I never thought of using geometry to prove anything other than the mathematical, but many times throughout the book Philosophy proves to Boethius that some philosophical idea, such as the notion of happiness, is true because the steps leading up to it are true.

I recently reviewed A Confederacy of Dunces, and I noted that the main character, one Ignatius J. Reilly, was fascinated with this book. I came across one passage that I think would have appealed to Reilly:

“For think how puny and fragile a thing men strive to possess when they set the good of the body before them as their aim. As if you could surpass the elephant in size, the bull in strength, or the tiger in speed! Look up at the vault of heaven: see the strength of its foundation and the speed of its movement, and stop admiring things that are worthless. Yet the heavens are less wonderful for their foundations and speed than for the order that rules them. The sleek looks of beauty are fleeting and transitory, more ephemeral than the blossoms of spring.”
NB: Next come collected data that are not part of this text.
/-- The 29 low bits of a number of the signed range, sign-extended, are the number (R59, R67). -/
theorem signExtend_and_u29Mask {v : Word32} (hlo : -2 ^ 28 ≤ v.toInt) (hhi : v.toInt ≤ 2 ^ 28 - 1) :
    ((v &&& Config.u29Mask).setWidth 29).signExtend 32 = v := by
  apply BitVec.eq_of_toInt_eq
  calc (((v &&& Config.u29Mask).setWidth 29).signExtend 32).toInt
      = ((v.toNat % 2 ^ 29 : Nat) : Int).bmod (2 ^ 29) := by
        rw [BitVec.toInt_signExtend_of_le (by decide), BitVec.toInt_setWidth, and_u29Mask_toNat]
    _ = (v.toNat : Int).bmod (2 ^ 29) := by rw [Int.natCast_mod, Int.emod_bmod]
    _ = v.toInt.bmod (2 ^ 29) := by
        rw [BitVec.toInt_eq_toNat_bmod, Int.bmod_bmod_of_dvd (Nat.pow_dvd_pow 2 (by decide))]
    _ = v.toInt := Int.bmod_eq_of_le (by omega) (by omega)

end Sys2Proof.Machine
end

section
/-! The statements about the wire formats as data and the reference encoder (30_encoding.md), settled. -/

namespace Sys2Proof.Machine

/-- Settles O14: the slice's token is of the form it starts with. -/
theorem tokenFormsGiveTheirBits : Obligations.TokenFormsGiveTheirBits := by
  unfold Obligations.TokenFormsGiveTheirBits
  intro a b c d sl s
  exact ⟨fun h => exec_u29_of_token (token_of_startsWith_varint1 h) h.1 s,
    fun h => exec_u29_of_token (token_of_startsWith_varint2 h) h.1 s,
    fun h => exec_u29_of_token (token_of_startsWith_varint3 h) h.1 s,
    fun h => exec_u29_of_token (token_of_startsWith_varint4 h) h.1 s⟩

/-- Settles O35 by the band of each token length. -/
theorem valueWithinItsBand : Obligations.ValueWithinItsBand := by
  unfold Obligations.ValueWithinItsBand
  intro win rem s
  refine ⟨_, answers_ofRequest 0#3 win rem s, fun hok => ?_⟩
  rw [requestResult_u29, u29_response] at hok ⊢
  split_ifs at hok ⊢ with hfit
  · have hband := tokenValue_band win
    obtain ⟨hn, hv⟩ | ⟨hn, hv⟩ | ⟨hn, hv⟩ | ⟨hn, hv⟩ := hband
    · exact .inl ⟨congrArg (BitVec.ofNat 3) hn, Nat.le_of_lt_succ hv⟩
    · exact .inr (.inl ⟨congrArg (BitVec.ofNat 3) hn, Nat.le_of_lt_succ hv⟩)
    · exact .inr (.inr (.inl ⟨congrArg (BitVec.ofNat 3) hn, Nat.le_of_lt_succ hv⟩))
    · exact .inr (.inr (.inr ⟨congrArg (BitVec.ofNat 3) hn, Nat.le_of_lt_succ hv⟩))
  · cases hok

/-- Settles O36: the XOR adds the bias, because the payload has 28 bits. -/
theorem referenceIndexIsBiased : Obligations.ReferenceIndexIsBiased := by
  unfold Obligations.ReferenceIndexIsBiased
  intro op win rem s
  refine ⟨_, answers_ofRequest op win rem s, fun hok h => ?_⟩
  have hvalue := biasedIndex_toNat win
  have hlt := tokenValue_lt win
  rw [value_of_reference hok h]
  refine ⟨hvalue, BitVec.eq_of_toNat_eq ?_⟩
  rw [BitVec.extractLsb'_toNat, hvalue, Nat.shiftRight_eq_div_pow, BitVec.toNat_ofNat]
  omega

/-- Settles O37: the sentinel is told by the decoded value, whatever the token's length. -/
theorem sentinelIsTheValueOne : Obligations.SentinelIsTheValueOne := by
  unfold Obligations.SentinelIsTheValueOne
  refine ⟨fun bs sl s hbs h => ?_, fun win rem s => ?_⟩
  · obtain ⟨hn, hv⟩ := token_of_startsWith_sentinel hbs h
    have hstrh := strh_response sl.win sl.rem
    have hstrx := strx_response sl.win sl.rem
    have hrefh := refh_response sl.win sl.rem
    rw [hn, hv, if_pos h.1] at hstrh hstrx hrefh
    exact ⟨(answers_ofRequest_iff 2#3 sl.win sl.rem s _).mpr (hstrh.trans (if_pos rfl)).symm,
      (answers_ofRequest_iff 3#3 sl.win sl.rem s _).mpr (hstrx.trans (if_pos rfl)).symm,
      (answers_ofRequest_iff 4#3 sl.win sl.rem s _).mpr hrefh.symm⟩
  · exact ⟨_, _, _, answers_ofRequest 2#3 win rem s, answers_ofRequest 3#3 win rem s, answers_ofRequest 4#3 win rem s,
      strh_kind_eq_empty_iff win rem, (strx_kind_eq_empty_iff win rem).trans (strh_kind_eq_empty_iff win rem).symm,
      refh_kind_ne_empty win rem⟩

/-- Settles O41: the slice holds the token of the masked value. The converse fails on `80 00`, an overlong zero. -/
theorem referenceEncoderRoundTrips : Obligations.ReferenceEncoderRoundTrips := by
  unfold Obligations.ReferenceEncoderRoundTrips
  refine ⟨fun v sl s hlo hhi h => ?_, fun m sl s hm h => ?_, ?_⟩
  · rw [← encU29_and_u29Mask] at h
    have htoken := token_of_startsWith_encU29 (and_u29Mask_toNat_lt v) h
    have hexec := exec_i29_of_token htoken h.1 s
    rwa [signExtend_and_u29Mask hlo hhi, encU29_and_u29Mask] at hexec
  · exact exec_u29_of_token (token_of_startsWith_encU29 (by omega) h) h.1 s
  · exact ⟨[0x80#8, 0x00#8], ⟨0x0080#64, 2#32⟩, 0#32, by decide, ⟨_, rfl, by decide⟩, by decide⟩

/-- Settles O42: a token's length bounds its value, and the value's thresholds are the same bounds. -/
theorem referenceEncoderIsShortest : Obligations.ReferenceEncoderIsShortest := by
  unfold Obligations.ReferenceEncoderIsShortest
  refine ⟨fun v => (encU29_and_u29Mask v).symm, fun v hv => encU29_length (by omega), fun win => ?_⟩
  rw [encU29_length (tokenValue_lt win)]
  have hband := tokenValue_band win
  split_ifs <;> omega

end Sys2Proof.Machine
end

section
/-! SUPPORT. An operation whose response is known, and the bits above the 29 of a token's value: the lemmas the statements
about the varint operations (40_varint.md) are settled by. -/

namespace Sys2Proof.Machine

/-- A request whose response is known puts itself and that response on the ports, and leaves the rest (R14). -/
theorem exec_of_response {op : BitVec 3} {win : Word64} {rem : Word32} {r : Response}
    (h : responseOf (requestResult op win rem) = r) (s : State) :
    exec (.ofRequest op win rem) s = .next { s with op := op, win := win, rem := rem, rsp := r } :=
  h ▸ exec_request_next op win rem s

/-- A token carries 29 data bits, so nothing stands in `VALUE[31:29]` (R66). -/
theorem tokenValue_extract_above_29 (win : Word64) : (tokenValue win).extractLsb' 29 3 = 0#3 := by
  have hlt := tokenValue_lt win
  apply BitVec.eq_of_toNat_eq
  rw [BitVec.extractLsb'_toNat, Nat.shiftRight_eq_div_pow, Nat.div_eq_of_lt hlt]
  rfl

end Sys2Proof.Machine
end

section
/-! The statements about the varint operations (40_varint.md), settled. -/

namespace Sys2Proof.Machine

/-- Settles O15: the two branches of U29's response, and the 29-bit bound of a token's value. -/
theorem u29DecodesItsToken : Obligations.U29DecodesItsToken := by
  unfold Obligations.U29DecodesItsToken
  intro win rem s
  refine ⟨fun hfit => ?_, fun hshort => ?_, tokenValue_extract_above_29 win⟩
  · exact exec_u29_of_token (sl := ⟨win, rem⟩) ⟨rfl, rfl⟩ hfit s
  · have hrsp := (u29_response win rem).trans (if_neg (Nat.not_le.mpr hshort))
    exact exec_of_response (op := 0#3) hrsp s

/-- Settles O16: the two branches of I29's response, whose subtraction is sign extension from bit 28. -/
theorem i29SignExtends : Obligations.I29SignExtends := by
  unfold Obligations.I29SignExtends
  intro win rem s
  refine ⟨fun hfit => ?_, fun hshort => ?_⟩
  · exact exec_i29_of_token (sl := ⟨win, rem⟩) ⟨rfl, rfl⟩ hfit s
  · have hrsp := (i29_response win rem).trans (if_neg (Nat.not_le.mpr hshort))
    exact exec_of_response (op := 1#3) hrsp s

end Sys2Proof.Machine
end

section
/-! SUPPORT. What DDEC and DENC do to a request, and the lanes of `DOUT` stored as the driver's buffer: the lemmas the
statements about the double operations (41_double.md) are settled by. -/

namespace Sys2Proof.Machine

/-! ## The two operations (R70, R71) -/

theorem wireByte_byteswap64 (v : Word64) {i : Nat} (h : i < 8) : wireByte (byteswap64 v) i = lane v i := by
  rw [wireByte_eq _ h, lane_byteswap64 _ (by omega), show 7 - (7 - i) = i by omega]

theorem lane_byteswap64_eq_wireByte (v : Word64) {i : Nat} (h : i < 8) : lane (byteswap64 v) i = wireByte v i := by
  rw [lane_byteswap64 _ h, wireByte_eq _ h]

theorem ddec_response_of_le {win : Word64} {rem : Word32} (h : 8 ≤ rem.toNat) :
    responseOf (ddecResult ⟨win, rem⟩) = ⟨.ok, .none, 0#32, 0#3, 8#32, byteswap64 win⟩ :=
  (ddec_response win rem).trans (if_neg (Nat.not_lt.mpr h))

theorem exec_ddec_of_le {rem : Word32} (h : 8 ≤ rem.toNat) (win : Word64) (s : State) :
    exec (.ddec win rem) s = .next { s with op := 5#3, win := win, rem := rem, rsp :=
      ⟨.ok, .none, 0#32, 0#3, 8#32, byteswap64 win⟩ } :=
  exec_of_response (op := 5#3) (ddec_response_of_le h) s

theorem exec_ddec_of_lt {rem : Word32} (h : rem.toNat < 8) (win : Word64) (s : State) :
    exec (.ddec win rem) s = .next { s with op := 5#3, win := win, rem := rem, rsp := .zeros .truncated } :=
  exec_of_response (op := 5#3) ((ddec_response win rem).trans (if_pos h)) s

theorem exec_denc (x : Word64) (rem : Word32) (s : State) :
    exec (.denc x rem) s = .next { s with op := 6#3, win := x, rem := rem, rsp :=
      ⟨.ok, .none, 0#32, 0#3, 0#32, byteswap64 x⟩ } :=
  exec_of_response (op := 6#3) (denc_response x) s

/-! ## The lanes of `DOUT` as the buffer (95_test_vectors.md P5) -/

@[simp] theorem length_laneBytes (v : Word64) : (laneBytes v).length = 8 := rfl

theorem getElem?_laneBytes (v : Word64) {i : Nat} (h : i < 8) : (laneBytes v)[i]? = some (lane v i) := by
  simp [laneBytes, Config.winBytes, h]

/-- A slice that starts with the lanes of a port has the port as its window, and at least eight bytes. -/
theorem eq_of_startsWith_laneBytes {win v : Word64} {rem : Word32} (h : Slice.startsWith ⟨win, rem⟩ (laneBytes v)) :
    win = v ∧ 8 ≤ rem.toNat :=
  ⟨eq_of_lanes fun _ hi => Slice.startsWith_lane h (getElem?_laneBytes v hi), h.1⟩

theorem State.bufByte_storeDout (s : State) (a : Nat) : s.storeDout.bufByte a = (laneBytes s.rsp.dout)[a]? := by
  rw [← s.bufByte_load_eq_getElem? _ []]
  exact State.bufByte_congr rfl rfl a

/-- A DENC line encodes the line's own operand, consumes nothing, and leaves no request waiting (R71, R85, R86). -/
theorem step_of_denc_line {s : State} {x : Word64} {ls : List Line} (hreq : s.requests = [])
    (hp : s.program = ⟨6#3, x⟩ :: ls) (hc : s.cur ≤ s.len) :
    ∃ t, step s = .next t ∧ t.rsp = ⟨.ok, .none, 0#32, 0#3, 0#32, byteswap64 x⟩ ∧ t.cur = s.cur ∧ t.requests = [] := by
  have hrsp : responseOf (requestResult 6#3 (s.lineWin ⟨6#3, x⟩) s.lineRem) =
      ⟨.ok, .none, 0#32, 0#3, 0#32, byteswap64 x⟩ := denc_response x
  have hstep := step_of_line hreq hp hc
  rw [hrsp] at hstep
  exact ⟨_, hstep, State.chain_rsp _, State.chain_cur_ok _ rfl, (State.chain_requests _).trans hreq⟩

/-- A DDEC line on a buffer that holds the lanes of `DOUT` decodes the port's own bytes and consumes all eight. -/
theorem step_of_ddec_line_storeDout {s : State} (hreq : s.requests = []) (fill : Word64) :
    ∃ u, step { s.storeDout with program := [⟨5#3, fill⟩] } = .next u ∧
      u.rsp = ⟨.ok, .none, 0#32, 0#3, 8#32, byteswap64 s.rsp.dout⟩ ∧ u.cur = 8 := by
  set s₀ : State := { s.storeDout with program := [⟨5#3, fill⟩] }
  have hlen : s₀.len = 8 := rfl
  have hcur : s₀.cur = 0 := rfl
  have hstarts : Slice.startsWith ⟨s₀.lineWin ⟨5#3, fill⟩, s₀.lineRem⟩ (laneBytes s.rsp.dout) :=
    State.line_startsWith (by decide : (5#3 : BitVec 3) ≠ 6#3) (by simp) (by simp [hlen, hcur]) fun i _ => by
      rw [hcur, Nat.zero_add]
      exact s.bufByte_storeDout i
  obtain ⟨hwin, hrem⟩ := eq_of_startsWith_laneBytes hstarts
  obtain ⟨u, hstep, hrsp, hcur', -⟩ := step_of_ok_line (s := s₀) (l := ⟨5#3, fill⟩) hreq rfl (by omega)
    (ddec_response_of_le hrem) rfl
  rw [hwin] at hrsp
  exact ⟨u, hstep, hrsp, hcur'⟩

end Sys2Proof.Machine
end

section
/-! The statements about the double operations (41_double.md), settled. -/

namespace Sys2Proof.Machine

/-- Settles O45: DENC's line gives the bytes of the operand swapped, and DDEC's line on the stored lanes swaps them
back. -/
theorem driverDoubleRoundTrips : Obligations.DriverDoubleRoundTrips := by
  unfold Obligations.DriverDoubleRoundTrips
  intro s x fill hreq hp hc
  obtain ⟨t, hstep, hrsp, hcur, hreq'⟩ := step_of_denc_line hreq hp hc
  obtain ⟨u, hstep', hrsp', hcur'⟩ := step_of_ddec_line_storeDout hreq' fill
  have hdout : u.rsp.dout = x := by
    rw [hrsp', hrsp]
    exact byteswap64_byteswap64 x
  exact ⟨t, u, hstep, hcur, hstep', by rw [hrsp'], hdout, hcur'⟩

/-- Settles O40: both operations give `byteswap64` of their window, which is its own inverse. -/
theorem doubleRoundTrips : Obligations.DoubleRoundTrips := by
  unfold Obligations.DoubleRoundTrips
  refine ⟨byteswap64_byteswap64, fun x rem rem' s h => ?_, fun win rem rem' s h => ?_⟩
  · exact ⟨_, _, exec_denc x rem s, exec_ddec_of_le h _ _, byteswap64_byteswap64 x⟩
  · exact ⟨_, _, exec_ddec_of_le h win s, exec_denc _ rem' _, byteswap64_byteswap64 win⟩

/-- Settles O20: the two branches of DDEC's response; wire byte `i` of `DOUT` is lane `i` of the window. -/
theorem ddecReadsBigEndian : Obligations.DdecReadsBigEndian := by
  unfold Obligations.DdecReadsBigEndian
  intro win rem s
  exact ⟨fun h => exec_ddec_of_le h win s, fun h => exec_ddec_of_lt h win s, fun i hi => wireByte_byteswap64 win hi⟩

/-- Settles O21: DENC's one response; lane `i` of `DOUT` is wire byte `i` of the operand. -/
theorem dencWritesBigEndian : Obligations.DencWritesBigEndian := by
  unfold Obligations.DencWritesBigEndian
  intro x rem s
  exact ⟨exec_denc x rem s, fun i hi => lane_byteswap64_eq_wireByte x hi⟩

end Sys2Proof.Machine
end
I suspect now that John Kennedy Toole was himself a big fan of Boethius’ work, and he projected that onto his protagonist. The translation I read explained that this passage particularly referred to an understanding of the Ptolomaic understanding of the universe—a geocentric theory. Each planet rotated because of its contact with the orbit of the other planets. When I wrote about Dunces, I noted that Toole spun his story circles in such a way that I was intrigued to see what happened when those circles collided.

I was particularly drawn to certain concepts in the book, such as:
“If events of uncertain occurrence are foreseen as if they were certain, it is only clouded opinion, not the truth of knowledge; for you believe that to have opinions about something which differ from the actual facts is not the same as the fullness of knowledge.

The cause of this mistake is that people think that the totality of their knowledge depends on the nature and capacity to be known of the objects of knowledge. But this is all wrong. Everything that is known is comprehended not according to its own nature, but according to the ability to know of those who do the knowing.”

I don’t claim to understand all of the ideas that Boethius puts forth, but I was enthralled at the concept of a condemned man, who is left alone in despair, using his weighty thoughts and ideals to comfort himself. The fact that he wrote it all down is his gift to us—we too can be comforted by Philosophy, if we have the “ability to know.”